Sin embargo, el ataque no está llamado a prosperar, por las siguientes razones:

1. Del examen al escrito que le dio génesis al presente proceso, visibles a folios 3 a 18 del expediente, si bien es cierto que la actora afirmó haber mantenido la condición de trabajadora oficial durante toda su vinculación al servicio de la demandada, ésta en ningún momento acepta tal aseveración al dar contestación a la demanda que obra a folios 44 a 47, al punto de expresar en forma general sobre los hechos, que ellos deberán ser probados en el curso del juicio. En esa dirección, el tribunal no pudo haber incurrido en la primera equivocación fáctica que se le imputa, de donde deviene razonable que el ad quem hubiera entrado inicialmente a examinar en su proveído el tema de la forma de vinculación laboral entre las partes, en camino de determinar si la jurisdicción ordinaria laboral era la competente para dirimir el conflicto surgido entre ellas.

De ahí que no es atendible la tesis de la acusación en el sentido que el fallo gravado desbordó los límites que le impone a los juzgadores el artículo 305 del Código de Procedimiento Civil, aplicable al contencioso laboral por la integración procesal que permite el artículo 145 del Código de Procedimiento Laboral y de la seguridad social, dado que al no poderse inferir de la contestación de la demanda, como se constata, que la entidad pública demandada aceptó inequívocamente la afirmación del actor de que su forma de vinculación laboral era la contractual, propia de los trabajadores oficiales, es incuestionablemente congruente, en desarrollo además del artículo 177 del Código de Procedimiento Laboral, que el tribunal examinara en su proveído si el accionante cumplió con la carga de demostrar lo que expresó en el gestor, esto es, que su vinculación a la función pública en el ente descentralizado demandado estuvo regida por un contrato laboral.

2. Aunque es cierto que inveteradamente la jurisprudencia ha dejado sentado que la sola afirmación del demandante en el introductorio de que su vinculación laboral con el empleador de derecho público estuvo gobernada por un contrato de trabajo, es suficiente para que el juez laboral adquiera competencia para dirimir el conflicto, ello no va más allá de tener tal estricta consecuencia de índole adjetivo, pero no apareja que indefectiblemente el litigio deba resolverse con la premisa de que existió el contrato laboral, pues la decisión de mérito precisamente tiene que estar presidida por la determinación de si efectivamente entre las partes del juicio existió tal tipo de vinculación laboral.

3. Dentro del expediente no obra ningún documento de donde pueda inferirse, la existencia del contrato de trabajo escrito que suscribieron las partes contratantes, a que alude el recurrente en la demostración del cargo, pues si se observa la parte motiva de la sentencia controvertida, el ad quem dedujo el cargo desempeñado por la promotora del presente juicio, esto es, el de “revisor documentos nivel IV, categoría 112, en auditoría, de la prueba que contiene la Resolución Interna 05 del 7 de octubre de 1987, visible a folio 222, al igual que de la de folio 22 del expediente, medios de convicción que no fueron objeto de ataque en el presente cargo.

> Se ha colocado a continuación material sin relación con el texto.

-- ==== Sys2Proof/Tests/Slice0.lean ====
section
/-!
SUPPORT. Tests: words of the spec's encoding decode to their instructions; ill-formed terms are refused; and for each statement with hypotheses a state and
operands that meet them, at the edges of their ranges. Each test is of one step at most.
-/
namespace Sys2Proof.Tests
set_option Elab.async false
open Sys2Proof.Machine Sys2Proof.Says

def ctl : Ctl := { sy := false, guard := none, stl := 0 }
/-- A long form: D, C, SUB, MOD, LA, LB, IMM9. -/
def lf (d c sub md la lb imm9 : Nat) : LongF :=
  { ctl := ctl, d := BitVec.ofNat 7 d, c := BitVec.ofNat 7 c, sub := BitVec.ofNat 8 sub, md := BitVec.ofNat 10 md
    la := BitVec.ofNat 7 la, lb := BitVec.ofNat 7 lb, ts := 0, tw := 0, imm9 := BitVec.ofNat 9 imm9, lit := none }
/-- A short form: A, B. -/
def sf (a b : Nat) : ShortF := { ctl := ctl, a := BitVec.ofNat 6 a, b := BitVec.ofNat 6 b, lit := none }
def lv (d c sub md la lb imm9 : Nat) : View := (lf d c sub md la lb imm9).view
def sv (a b : Nat) : View := (sf a b).view
/-- The same guarded by p0, which is false in every lane of the bench: Exec is empty. -/
def off (f : LongF) : LongF := { f with ctl := { ctl with guard := some { depth := 0, neg := false } } }

/-- A lane of the bench at offset 0: s0 = l + 1, s1 = 2, s2 = 2.0, s3 = 3, and n0 = 16 l, n1 = 0, n2 = 1, n3 = 1.0; p1 true in even lanes. -/
def lane (l : Nat) : Lane :=
  { Lane.start 8 0 with
    shelf := [BitVec.ofNat 32 (l + 1), 2, 0x40000000, 3].map (fun x => { Cell.zero with val := x }) ++ List.replicate 12 Cell.zero
    named := [BitVec.ofNat 32 (16 * l), 0, 1, 0x3F800000].map (fun x => { Cell.zero with val := x }) ++ List.replicate 4 Cell.zero
    preds := (List.range 8).map fun d => { PCell.zero with val := d = 1 && l % 2 = 0 } }
/-- k0 to k7 of the bench. -/
def ks : List Nat := [0, 1, 2, 0x1000, 0x800, 64, 512, 3]
/-- The wave of the bench, with 8 named registers. -/
def wave : Wave :=
  { Wave.start 0 0 0 8 0 (startK 0 0 0 0 0 0) 0 with
    lanes := (List.range 32).map lane
    k := (ks ++ List.replicate 24 0).map fun x => { KCell.zero with val := BitVec.ofNat 64 x } }
def core : Core := { Core.reset with ways := 1, allocs := [{ base := 0, bytes := 65536, gang := 0 }] }
def gang : Gang := { Gang.start 0 0 0 0 0 1 0 0 0 0 0 0 with waves := [0], bytes := 65536 }
/-- One wave alone on core 0 with 64 KiB of scratchpad, in context 0 whose page 1 is mapped; its save area, engine block and fault queue have places, and VBASE
is 0x5000. -/
def bench : State :=
  let s := State.reset.withFetchWord 32 0
  { s with
    waves := [(0, wave)]
    gangs := [(0, gang)]
    cores := [(0, core)]
    mem := { s.mem with cells := writeBytes s.mem.cells 0x200000 (toBytes 8 0x5000) }
    ctxs := [(0, { s.ctx 0 with save := 0x200000, engblk := 0x100000, fqBase := 0x110000, vec := 0x1000 })] }
/-- The bench with another wave in place of its own. -/
def benchOf (w : Wave) : State := { bench with waves := [(0, w)] }
/-- The bench with a debugger attached. -/
def attached : State := { bench with ctxs := [(0, { bench.ctx 0 with attach := true, attn := true })] }
/-- The bench with a value in k5, and with return stacks of so many entries. -/
def withK5 (x : Nat) : State := benchOf { wave with k := setAt wave.k 5 { KCell.zero with val := BitVec.ofNat 64 x } }
def deep (n : Nat) : State := benchOf { wave with lanes := wave.lanes.map fun l => { l with ret := List.replicate n 0x10 } }

/-- What an instruction of the bench needs in order to issue, and a condition on it. -/
def meets (r : Row) (v : View) (s : State) (p : Iss → Bool) : Bool :=
  match s.iss r v with
  | none => false
  | some i => r.causes v = [] && i.tokensOk && decide (r.namedTop v ≤ i.w.n) && i.dbgCz = [] && decide (i.parity = 0) && !i.readHeld && (!(s.core i.core).checkEn || !i.stale) && p i
/-- The instruction at issue. -/
def at_ (r : Row) (v : View) (s : State) : Iss :=
  (s.iss r v).getD { s := s, key := 0, w := wave, v := v, row := r, pc := 0, at_ := [], ex := [] }

theorem issues {r : Row} {v : View} {s : State} {p : Iss → Bool} (h : meets r v s p = true) : Issues r v s (at_ r v s) ∧ p (at_ r v s) = true := by
  unfold meets at h
  unfold at_
  split at h
  · cases h
  · rename_i i hi
    simp only [Bool.and_eq_true, decide_eq_true_eq, Bool.or_eq_true, Bool.not_eq_true'] at h
    obtain ⟨⟨⟨⟨⟨⟨⟨h1, h2⟩, h3⟩, h4⟩, h7⟩, h8⟩, h5⟩, h6⟩ := h
    rw [hi]
    show Issues r v s i ∧ p i = true
    refine ⟨⟨h1, hi, h2, h3, h4, h7, h8, fun hc => ?_⟩, h6⟩
    rcases h5 with h5 | h5
    · rw [h5] at hc; cases hc
    · exact h5

theorem alu {x : Alu} {r : Row} {v : View} {s : State} (h : meets r v s (fun i => aluCauses x i = [] && i.pipesReady) = true) :
    ∃ i, Computable x r v s i := by
  obtain ⟨h, g⟩ := issues h
  simp only [Bool.and_eq_true, decide_eq_true_eq] at g
  exact ⟨_, { h with causeless := g.1, fed := g.2 }⟩

theorem allIssue (l : List View) {r : Row} {s : State} (p : Iss → Bool) (h : (l.all fun v => meets r v s p) = true) : ∀ v ∈ l, ∃ i, Issues r v s i ∧ p i = true :=
  fun v hv => ⟨_, issues (List.all_eq_true.mp h v hv)⟩

/-! ### Words and ill-formed terms -/

/-! One word or more of each row of the opcode map, put together by hand from R313 to R332; those of the comment "the spec's" are in its text. -/
theorem test_decode_row0 : decodeWords [0x00000000#32] = .ok (.nopShort (sf 0 0)) 1
    ∧ decodeWords [0x00000005#32, 0x00000000#32, 0xFE800000#32] = .ok (.br (.long (lf 0 0 0 0 0 0 0x1FD))) 3
    ∧ decodeWords [0x0000000E#32, 0x00000008#32, 0x00000000#32] = .ok (.call (.lit ctl 8)) 3 := by decide +kernel
/-- The spec's: icmp.lt.z32 n3, 10 (R347). -/
theorem test_decode_row1 : decodeWords [0x00000061#32, 0x70008000#32, 0x05003D13#32] = .ok (.icmp (lf 0 0 2 0x1C0 19 122 10)) 3 := by decide +kernel
theorem test_decode_row2 : decodeWords [0x62000090#32] = .ok (.shlShort (sf 0 49)) 1 := by decide +kernel
theorem test_decode_row3 : decodeWords [0x040800C0#32] = .ok (.pandShort (sf 1 2)) 1 := by decide +kernel
theorem test_decode_row4 : decodeWords [0x0000010D#32, 0x00000A92#32, 0x00000080#32] = .ok (.fma (lf 18 21 0 0 0 1 0)) 3 := by decide +kernel
theorem test_decode_row5 : decodeWords [0x00000141#32, 0x00004000#32, 0x00000080#32] = .ok (.hadd2 (lf 0 0 1 0 0 1 0)) 3 := by decide +kernel
theorem test_decode_row6 : decodeWords [0x00000181#32, 0xB000C000#32, 0x00000005#32] = .ok (.cvt (lf 0 0 3 0x2C0 5 0 0)) 3 := by decide +kernel
theorem test_decode_row7 : decodeWords [0x001001D0#32] = .ok (.xsqrShort (sf 2 0)) 1 := by decide +kernel
theorem test_decode_row8 : decodeWords [0x00000201#32, 0x0000C000#32, 0x02803D00#32] = .ok (.shfl (lf 0 0 3 0 0 122 5)) 3 := by decide +kernel
theorem test_decode_row9 : decodeWords [0x0000024D#32, 0x00008180#32, 0x00003DF8#32] = .ok (.sts (lf 0 3 2 0 120 123 0)) 3 := by decide +kernel
/-- The spec's: atom.add.z32.ar.dv n6, [k3 + n2*4 + 8], 1. -/
theorem test_decode_rowA : decodeWords [0x00000281#32, 0x76C83E96#32, 0x0400C953#32]
    = .ok (.atom { lf 22 125 32 0x1DB 83 18 8 with ts := 3 }) 3 := by decide +kernel
/-- The spec's: bar. -/
theorem test_decode_rowB : decodeWords [0x000002C4#32] = .ok (.barShort (sf 0 0)) 1
    ∧ decodeWords [0x000002C1#32, 0x09000000#32, 0x00000000#32] = .ok (.fence (lf 0 0 0 0x24 0 0 0)) 3 := by decide +kernel
theorem test_decode_rowC : decodeWords [0x00000311#32, 0x00004012#32, 0x00000000#32] = .ok (.qseq (lf 18 0 1 0 0 0 0)) 3 := by decide +kernel
theorem test_decode_rowD : decodeWords [0x00000340#32] = .ok (.mxacqShort (sf 0 0)) 1
    ∧ decodeWords [0x00000349#32, 0x0000C280#32, 0x020028D0#32] = .ok (.mma (lf 0 5 3 0 80 81 4)) 3 := by decide +kernel
/-- The spec's: pclose q1. -/
theorem test_decode_rowE : decodeWords [0x0008038C#32] = .ok (.pcloseShort (sf 1 0)) 1 := by decide +kernel
theorem test_decode_rowF : decodeWords [0x01C003CC#32] = .ok (.perfrdShort (sf 56 0)) 1 := by decide +kernel
/-- The spec's first kernel: ld n1, [k8 + n0*4] and fadd.rn s, n1, k10, with their tokens and stalls. -/
theorem test_decode_kernel :
    decodeWords [0x00000241#32, 0x00008011#32, 0x00028858#32] = .ok (.ld { lf 17 0 2 0 88 16 0 with ts := 2, tw := 1 }) 3
    ∧ decodeWords [0x00001501#32, 0x00000000#32, 0x00042D11#32] = .ok (.fadd { lf 0 0 0 0 17 90 0 with ctl := { ctl with stl := 5 }, tw := 2 }) 3 := by decide +kernel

4. Y precisamente, como fue en perspectiva del cargo que ostentaba la demandante, de donde dedujo el sentenciador de alzada que las funciones inherentes al mismo, no correspondían a las de construcción y sostenimiento de obras públicas, ha debido el censor cuestionar esa conclusión cardinal del tribunal recurrido, demostrando como es su deber, que ese no era el cargo que desempeñaba la actora o que simple y llanamente, contrario a lo inferido por el ad quem, sí aparece acreditada la situación de hecho que se desestimó en la providencia.

5. El impugnante se abstiene de cuestionar el otro argumento que sirvió de soporte al tribunal para denegar los pedimentos de la demandada, en cuanto se dice que aun aceptando en gracia de discusión la calidad de trabajadora oficial de la demandante y por ende la competencia de esta jurisdicción, los acuerdos municipales de donde se soportan los derechos reclamados no le son aplicables a los trabajadores de la demandada, apoyado para ello en sentencias de esta corporación. En esa dirección, la providencia cuestionada ha de quedar inalterable, por permanecer con fundamento en aquel aspecto puntual inatacado, como insistentemente lo ha puntualizado la Sala.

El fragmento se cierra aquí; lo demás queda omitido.